Starting at the line that contains "if !(c1.path p).canc.liveHeld", set down each line exactly until the records end, keeping both ends and adding nothing.

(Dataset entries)
+ + + +

/-- Packs the blocks in ascending path number (R138): first blocks, spans, owners and totals. -/
def Core.packBlocks (c : Core) : Core :=
  let g := c.cfg
  let r := allPaths.foldl (fun (a : Core × Nat) p =>
    let n := if g.configured p then g.blocks p else 0
    let c1 := (a.1.setPe p 0x18 6 (if n = 0 then 0xFF else a.2)).setPe p 0x18 5
      (if n = 0 then 0 else (g.k0 p + 256 * n) * tsOf (g.rate p))
    let c2 := c1.each (List.range n) (fun c b => if a.2 + b < 64 then c.setEnt 0x3002 (a.2 + b + 1) p else c)
    (c2, a.2 + n)) (c.each (List.range 64) (fun c b => c.setEnt 0x3002 (b + 1) 0xFF), 0)
  let units := (allPaths.map (fun p => if g.configured p then g.blocks p * unitsOf (g.rate p) else 0)).sum
  (r.1.setEnt 0x3000 0 units).setEnt 0x3001 0 r.2

/-- What a commit does to the canceller (R138, R139, R153), given the configuration before it. -/
def Core.cancCommit (c : Core) (old : Cfg) : Core :=
  let g := c.cfg
  let c1 := c.each allPaths (fun c p =>
    let c1 := if g.echo p = old.echo p then c
      else
        let c0 := c.dropSweep p
        if g.blocks p ≠ 0 || old.blocks p ≠ 0 then c0.zeroTaps p 1 else c0
    -- a load at start-up is no commit: what is owed survives it
    let c2 := if c1.phase ≠ .ready then c1
      else if !g.needsCeiling p then c1.sweepPaid p
      else if c1.ent 0x110C 0 = 1 && !old.needsCeiling p then c1.sweepOwed p else c1
    c2.refreshAdapt p)
  c1.packBlocks

/-- The stored sweep results that the loaded configuration matches (R153). -/
def Core.restoreSweeps (c : Core) (store : Tab (Option SweepStore)) : Core :=
  c.each allPaths (fun c p =>
    match store.get (fun _ => none) p with
    | none => c
    | some w =>
      if c.cfg.needsCeiling p && w.crc = c.cfg.echoCrc p then
        (((((c.setPe p 0x1C 5 w.iSwp).setPe p 0x1C 6 w.sSwp).setPe p 0x1C 7 (if w.bound then 7 else 5)).setPe p 0x1C 8
          w.time).setEntBit 0x3006 0 p true).modCanc p (fun k => { k with taps := w.taps, snapshot := w.taps, peak := peakTap w.taps })
      else c)

/-- The live estimate at a path's going live (R147): dropped after more than 10 s not live. A path that then goes live from the
sweep source has the sweep's snapshot as its taps. -/
def Core.cancGoLive (c : Core) (p : Nat) : Core :=
  let k := (c.path p).canc
  let c1 := if k.notLiveSince + 10 * second < c.now && k.liveHeld then
      c.modCanc p (fun k => { k with liveHeld := false, iHold := none, sHold := none }) else c
  if !(c1.path p).canc.liveHeld && bit (c1.pe p 0x1C 7) 0 then
    c1.modCanc p (fun k => { k with taps := k.snapshot, peak := peakTap k.snapshot })
  else c1

/-- Block `b` of a path's taps (0x3005). -/
def Core.tapBlock (c : Core) (p b : Nat) : List Byte :=
  (window ((c.taps p).drop (256 * b)) 0 256).flatMap (fun t => leBytes 4 (rawOf 32 t.1) ++ leBytes 4 (rawOf 32 t.2))

end Sys2Proof.Machine
end

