/-- The export's trailer is signed (R337, R410). -/
def State.exported (s : State) : State :=
  match s.core.ident.signing with
  | none => s
  | some g =>
    let c := s.core
    let r := c.draw
    let trailer := g.message ++ padTo 64 (Config.sign r.1 g.message)
    let c1 := { r.2 with ident := { r.2.ident with signing := none } }
    let c2 := ((c1.setEnt 0x6430 4 (ofLe (padTo 144 trailer))).setEnt 0x6430 3 0).setEntBit 0x6400 0 1 true
    let c3 := c2.emit 50 0x1204 (d16 (field g.message 26 2) ++ d16 (field g.message 28 2) ++ d32 (field g.message 30 4))
    let c4 := match c3.ident.waiting with
      | some w => { c3 with ident := { c3.ident with signing := some { w with by_ := c3.now + 983040 }, waiting := none } }
      | none => c3
    { s with core := c4, book := { s.book with export_ := none } }

def execExportSigned (s : State) : Out :=
  .next (match s.core.ident.signing with | some g => if g.purpose = 3 then s.exported else s | none => s)

end Sys2Proof.Machine
end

+ + + +

Answer section:
  if !(c1.path p).canc.liveHeld && bit (c1.pe p 0x1C 7) 0 then
    c1.modCanc p (fun k => { k with taps := k.snapshot, peak := peakTap k.snapshot })
  else c1

/-- Block `b` of a path's taps (0x3005). -/
def Core.tapBlock (c : Core) (p b : Nat) : List Byte :=
  (window ((c.taps p).drop (256 * b)) 0 256).flatMap (fun t => leBytes 4 (rawOf 32 t.1) ++ leBytes 4 (rawOf 32 t.2))

end Sys2Proof.Machine
end

/-- The export's trailer is signed (R337, R410). -/
def State.exported (s : State) : State :=
  match s.core.ident.signing with
  | none => s
  | some g =>
    let c := s.core
    let r := c.draw
    let trailer := g.message ++ padTo 64 (Config.sign r.1 g.message)
    let c1 := { r.2 with ident := { r.2.ident with signing := none } }
    let c2 := ((c1.setEnt 0x6430 4 (ofLe (padTo 144 trailer))).setEnt 0x6430 3 0).setEntBit 0x6400 0 1 true
    let c3 := c2.emit 50 0x1204 (d16 (field g.message 26 2) ++ d16 (field g.message 28 2) ++ d32 (field g.message 30 4))
    let c4 := match c3.ident.waiting with
      | some w => { c3 with ident := { c3.ident with signing := some { w with by_ := c3.now + 983040 }, waiting := none } }
      | none => c3
    { s with core := c4, book := { s.book with export_ := none } }

def execExportSigned (s : State) : Out :=
  .next (match s.core.ident.signing with | some g => if g.purpose = 3 then s.exported else s | none => s)

end Sys2Proof.Machine
end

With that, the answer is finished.